» Try it:
Write out every record in full, keeping each character exactly as it is.
* * * * * * * * *
theorem takeCommits_keeps (l) (s) : Keeps 128 s (takeCommits l s) := by
  unfold takeCommits
  refine Keeps.host_ (u := s) ?_ rfl
  exact Keeps.refl _ _

theorem takeFwd_keeps (f) (s) : Keeps 435683521 s (takeFwd f s) := by
  unfold takeFwd
  extract_lets v2 v3 v4 v5 v6 v7
  have hv3 : Keeps 435683521 (s) v3 := by
    unfold v3
    refine Keeps.after (takeCommits_keeps _ _) rfl ?_
    refine Keeps.pair_ (u := s) ?_ rfl
    exact Keeps.refl _ _
  clear_value v3
  have hv4 : Keeps 435683521 (s) v4 := by
    unfold v4
    refine Keeps.foldl ?_ ?_
    · intro t12 x13
      refine Keeps.after (State.updGpio_keeps _ _ _) rfl ?_
      exact Keeps.refl _ _
    · assumption
  clear_value v4
  have hv5 : Keeps 435683521 (s) v5 := by
    unfold v5
    refine Keeps.foldl ?_ ?_
    · intro t18 x19
      refine Keeps.ite ?_ ?_
      · refine Keeps.after (State.updCap_keeps _ _ _) rfl ?_
        exact Keeps.refl _ _
      · exact Keeps.refl _ _
    · assumption
  clear_value v5
  have hv6 : Keeps 435683521 (s) v6 := by
    unfold v6
    refine Keeps.foldl ?_ ?_
    · intro t26 x27
      refine Keeps.motion_ (u := t26) ?_ rfl
      exact Keeps.refl _ _
    · assumption
  clear_value v6
  have hv7 : Keeps 435683521 (s) v7 := by
    unfold v7
    refine Keeps.foldl ?_ ?_
    · intro t32 x33
      refine Keeps.after (takeDelivery_keeps _ _) rfl ?_
      exact Keeps.refl _ _
    · assumption
  clear_value v7
  refine Keeps.ite ?_ ?_
  · assumption
  · refine Keeps.ite ?_ ?_
    · refine Keeps.after (fwdLateBy_keeps _ _) rfl ?_
      assumption
    · refine Keeps.after (runSwitches_keeps _) rfl ?_
      assumption

theorem compareDigests_keeps (s) : Keeps 16777216 s (compareDigests s) := by
  unfold compareDigests
  split
  · rename_i z2 z3 z4 z5 z6 z7 z8 z9
    refine Keeps.ite ?_ ?_
    · exact Keeps.refl _ _
    · extract_lets v13 v14 v15 v16
      clear_value v13 v14 v15
      refine Keeps.pair_ (u := s) ?_ rfl
      exact Keeps.refl _ _
  · rename_i z19 z20 z21
    exact Keeps.refl _ _

theorem sealDigests_keeps (s) : Keeps 16777216 s (sealDigests s) := by
  unfold sealDigests
  refine Keeps.ite ?_ ?_
  · exact Keeps.refl _ _
  · refine Keeps.after (compareDigests_keeps _) rfl ?_
    refine Keeps.pair_ (u := s) ?_ rfl
    exact Keeps.refl _ _

theorem takeDigest_keeps (tick) (l) (s) : Keeps 16777216 s (takeDigest tick l s) := by
  unfold takeDigest
  refine Keeps.after (compareDigests_keeps _) rfl ?_
  refine Keeps.pair_ (u := s) ?_ rfl
  exact Keeps.refl _ _

theorem applySlice_keeps (s) : Keeps 17825792 s (applySlice s) := by
  unfold applySlice
  split
  · rename_i z2 z3
    exact Keeps.refl _ _
  · rename_i z5 z6 z7
    extract_lets v9 v10 v11 v12
    clear_value v11
    have hv10 : Keeps 17825792 (s) v10 := by
      unfold v10
      refine Keeps.pair_ (u := s) ?_ rfl
      exact Keeps.refl _ _
    clear_value v10
    have hv12 : Keeps 17825792 (s) v12 := by
      unfold v12
      refine Keeps.foldl ?_ ?_
      · intro t16 x17
        refine Keeps.after (State.updArm_keeps _ _ _) rfl ?_
        exact Keeps.refl _ _
      · assumption
    clear_value v12
    refine Keeps.foldl ?_ ?_
    · intro t22 x23
      refine Keeps.after (State.updAxis_keeps _ _ _) rfl ?_
      exact Keeps.refl _ _
    · assumption

theorem sliceLate_keeps (s) : Keeps 16777216 s (sliceLate s) := by
  unfold sliceLate
  refine Keeps.pair_ (u := s) ?_ rfl
  exact Keeps.refl _ _

theorem nonce_keeps (s) : Keeps 268435456 s (nonce s).2 := by
  unfold nonce
  split
  rename_i z2 z3 z4 z5
  refine Keeps.mk2 ?_
  refine Keeps.snd_eq z5 ?_
  refine Keeps.after (State.freeBelow_keeps _ _) rfl ?_
  exact Keeps.refl _ _

theorem sendJoin_keeps (rings) (step) (uid) (node) (result) (octs) (s) : Keeps 134217728 s (sendJoin rings step uid node result octs s) := by
  unfold sendJoin
  refine Keeps.foldl ?_ ?_
  · intro t2 x3
    refine Keeps.after (State.send_keeps _ _) rfl ?_
    exact Keeps.refl _ _
  · exact Keeps.refl _ _

theorem sendJ1_keeps (s) : Keeps 411041792 s (sendJ1 s) := by
  unfold sendJ1
  split
  rename_i z2 z3 z4 z5
  extract_lets v7 v8 v9 v10
  clear_value v7 v10
  have hv9 : Keeps 411041792 (s) v9 := by
    unfold v9
    refine Keeps.fab_ (u := z4) ?_ rfl
    refine Keeps.snd_eq z5 ?_
    refine Keeps.after (nonce_keeps _) rfl ?_
    exact Keeps.refl _ _
  clear_value v9
  refine Keeps.after (sendJoin_keeps _ _ _ _ _ _ _) rfl ?_
  assumption

theorem measure_keeps (r) (b) (s) : Keeps 8388608 s (measure r b s) := by
  unfold measure
  split
  rename_i z2 z3 z4 z5 z6 z7
  refine Keeps.ite ?_ ?_
  · exact Keeps.refl _ _
  · extract_lets v11 v12
    clear_value v11 v12
    refine Keeps.after (State.updFabPort_keeps _ _ _) rfl ?_
    refine Keeps.after (State.updFabPort_keeps _ _ _) rfl ?_
    exact Keeps.refl _ _

theorem offsetSample_keeps (r) (s) : Keeps 8388609 s (offsetSample r s) := by
  unfold offsetSample
  split
  rename_i z2 z3 z4 z5 z6
  extract_lets v8 v9
  clear_value v8 v9
  refine Keeps.ite ?_ ?_
  · exact Keeps.refl _ _
  · refine Keeps.after (servoSample_keeps _ _ _) rfl ?_
    refine Keeps.after (State.updFabRing_keeps _ _ _) rfl ?_
    exact Keeps.refl _ _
* * * * * * * * *
» Result:
theorem takeCommits_keeps (l) (s) : Keeps 128 s (takeCommits l s) := by
  unfold takeCommits
  refine Keeps.host_ (u := s) ?_ rfl
  exact Keeps.refl _ _

theorem takeFwd_keeps (f) (s) : Keeps 435683521 s (takeFwd f s) := by
  unfold takeFwd
  extract_lets v2 v3 v4 v5 v6 v7
  have hv3 : Keeps 435683521 (s) v3 := by
    unfold v3
    refine Keeps.after (takeCommits_keeps _ _) rfl ?_
    refine Keeps.pair_ (u := s) ?_ rfl
    exact Keeps.refl _ _
  clear_value v3
  have hv4 : Keeps 435683521 (s) v4 := by
    unfold v4
    refine Keeps.foldl ?_ ?_
    · intro t12 x13
      refine Keeps.after (State.updGpio_keeps _ _ _) rfl ?_
      exact Keeps.refl _ _
    · assumption
  clear_value v4
  have hv5 : Keeps 435683521 (s) v5 := by
    unfold v5
    refine Keeps.foldl ?_ ?_
    · intro t18 x19
      refine Keeps.ite ?_ ?_
      · refine Keeps.after (State.updCap_keeps _ _ _) rfl ?_
        exact Keeps.refl _ _
      · exact Keeps.refl _ _
    · assumption
  clear_value v5
  have hv6 : Keeps 435683521 (s) v6 := by
    unfold v6
    refine Keeps.foldl ?_ ?_
    · intro t26 x27
      refine Keeps.motion_ (u := t26) ?_ rfl
      exact Keeps.refl _ _
    · assumption
  clear_value v6
  have hv7 : Keeps 435683521 (s) v7 := by
    unfold v7
    refine Keeps.foldl ?_ ?_
    · intro t32 x33
      refine Keeps.after (takeDelivery_keeps _ _) rfl ?_
      exact Keeps.refl _ _
    · assumption
  clear_value v7
  refine Keeps.ite ?_ ?_
  · assumption
  · refine Keeps.ite ?_ ?_
    · refine Keeps.after (fwdLateBy_keeps _ _) rfl ?_
      assumption
    · refine Keeps.after (runSwitches_keeps _) rfl ?_
      assumption

theorem compareDigests_keeps (s) : Keeps 16777216 s (compareDigests s) := by
  unfold compareDigests
  split
  · rename_i z2 z3 z4 z5 z6 z7 z8 z9
    refine Keeps.ite ?_ ?_
    · exact Keeps.refl _ _
    · extract_lets v13 v14 v15 v16
      clear_value v13 v14 v15
      refine Keeps.pair_ (u := s) ?_ rfl
      exact Keeps.refl _ _
  · rename_i z19 z20 z21
    exact Keeps.refl _ _

theorem sealDigests_keeps (s) : Keeps 16777216 s (sealDigests s) := by
  unfold sealDigests
  refine Keeps.ite ?_ ?_
  · exact Keeps.refl _ _
  · refine Keeps.after (compareDigests_keeps _) rfl ?_
    refine Keeps.pair_ (u := s) ?_ rfl
    exact Keeps.refl _ _

theorem takeDigest_keeps (tick) (l) (s) : Keeps 16777216 s (takeDigest tick l s) := by
  unfold takeDigest
  refine Keeps.after (compareDigests_keeps _) rfl ?_
  refine Keeps.pair_ (u := s) ?_ rfl
  exact Keeps.refl _ _

theorem applySlice_keeps (s) : Keeps 17825792 s (applySlice s) := by
  unfold applySlice
  split
  · rename_i z2 z3
    exact Keeps.refl _ _
  · rename_i z5 z6 z7
    extract_lets v9 v10 v11 v12
    clear_value v11
    have hv10 : Keeps 17825792 (s) v10 := by
      unfold v10
      refine Keeps.pair_ (u := s) ?_ rfl
      exact Keeps.refl _ _
    clear_value v10
    have hv12 : Keeps 17825792 (s) v12 := by
      unfold v12
      refine Keeps.foldl ?_ ?_
      · intro t16 x17
        refine Keeps.after (State.updArm_keeps _ _ _) rfl ?_
        exact Keeps.refl _ _
      · assumption
    clear_value v12
    refine Keeps.foldl ?_ ?_
    · intro t22 x23
      refine Keeps.after (State.updAxis_keeps _ _ _) rfl ?_
      exact Keeps.refl _ _
    · assumption

theorem sliceLate_keeps (s) : Keeps 16777216 s (sliceLate s) := by
  unfold sliceLate
  refine Keeps.pair_ (u := s) ?_ rfl
  exact Keeps.refl _ _

theorem nonce_keeps (s) : Keeps 268435456 s (nonce s).2 := by
  unfold nonce
  split
  rename_i z2 z3 z4 z5
  refine Keeps.mk2 ?_
  refine Keeps.snd_eq z5 ?_
  refine Keeps.after (State.freeBelow_keeps _ _) rfl ?_
  exact Keeps.refl _ _

theorem sendJoin_keeps (rings) (step) (uid) (node) (result) (octs) (s) : Keeps 134217728 s (sendJoin rings step uid node result octs s) := by
  unfold sendJoin
  refine Keeps.foldl ?_ ?_
  · intro t2 x3
    refine Keeps.after (State.send_keeps _ _) rfl ?_
    exact Keeps.refl _ _
  · exact Keeps.refl _ _

theorem sendJ1_keeps (s) : Keeps 411041792 s (sendJ1 s) := by
  unfold sendJ1
  split
  rename_i z2 z3 z4 z5
  extract_lets v7 v8 v9 v10
  clear_value v7 v10
  have hv9 : Keeps 411041792 (s) v9 := by
    unfold v9
    refine Keeps.fab_ (u := z4) ?_ rfl
    refine Keeps.snd_eq z5 ?_
    refine Keeps.after (nonce_keeps _) rfl ?_
    exact Keeps.refl _ _
  clear_value v9
  refine Keeps.after (sendJoin_keeps _ _ _ _ _ _ _) rfl ?_
  assumption

theorem measure_keeps (r) (b) (s) : Keeps 8388608 s (measure r b s) := by
  unfold measure
  split
  rename_i z2 z3 z4 z5 z6 z7
  refine Keeps.ite ?_ ?_
  · exact Keeps.refl _ _
  · extract_lets v11 v12
    clear_value v11 v12
    refine Keeps.after (State.updFabPort_keeps _ _ _) rfl ?_
    refine Keeps.after (State.updFabPort_keeps _ _ _) rfl ?_
    exact Keeps.refl _ _

theorem offsetSample_keeps (r) (s) : Keeps 8388609 s (offsetSample r s) := by
  unfold offsetSample
  split
  rename_i z2 z3 z4 z5 z6
  extract_lets v8 v9
  clear_value v8 v9
  refine Keeps.ite ?_ ?_
  · exact Keeps.refl _ _
  · refine Keeps.after (servoSample_keeps _ _ _) rfl ?_
    refine Keeps.after (State.updFabRing_keeps _ _ _) rfl ?_
    exact Keeps.refl _ _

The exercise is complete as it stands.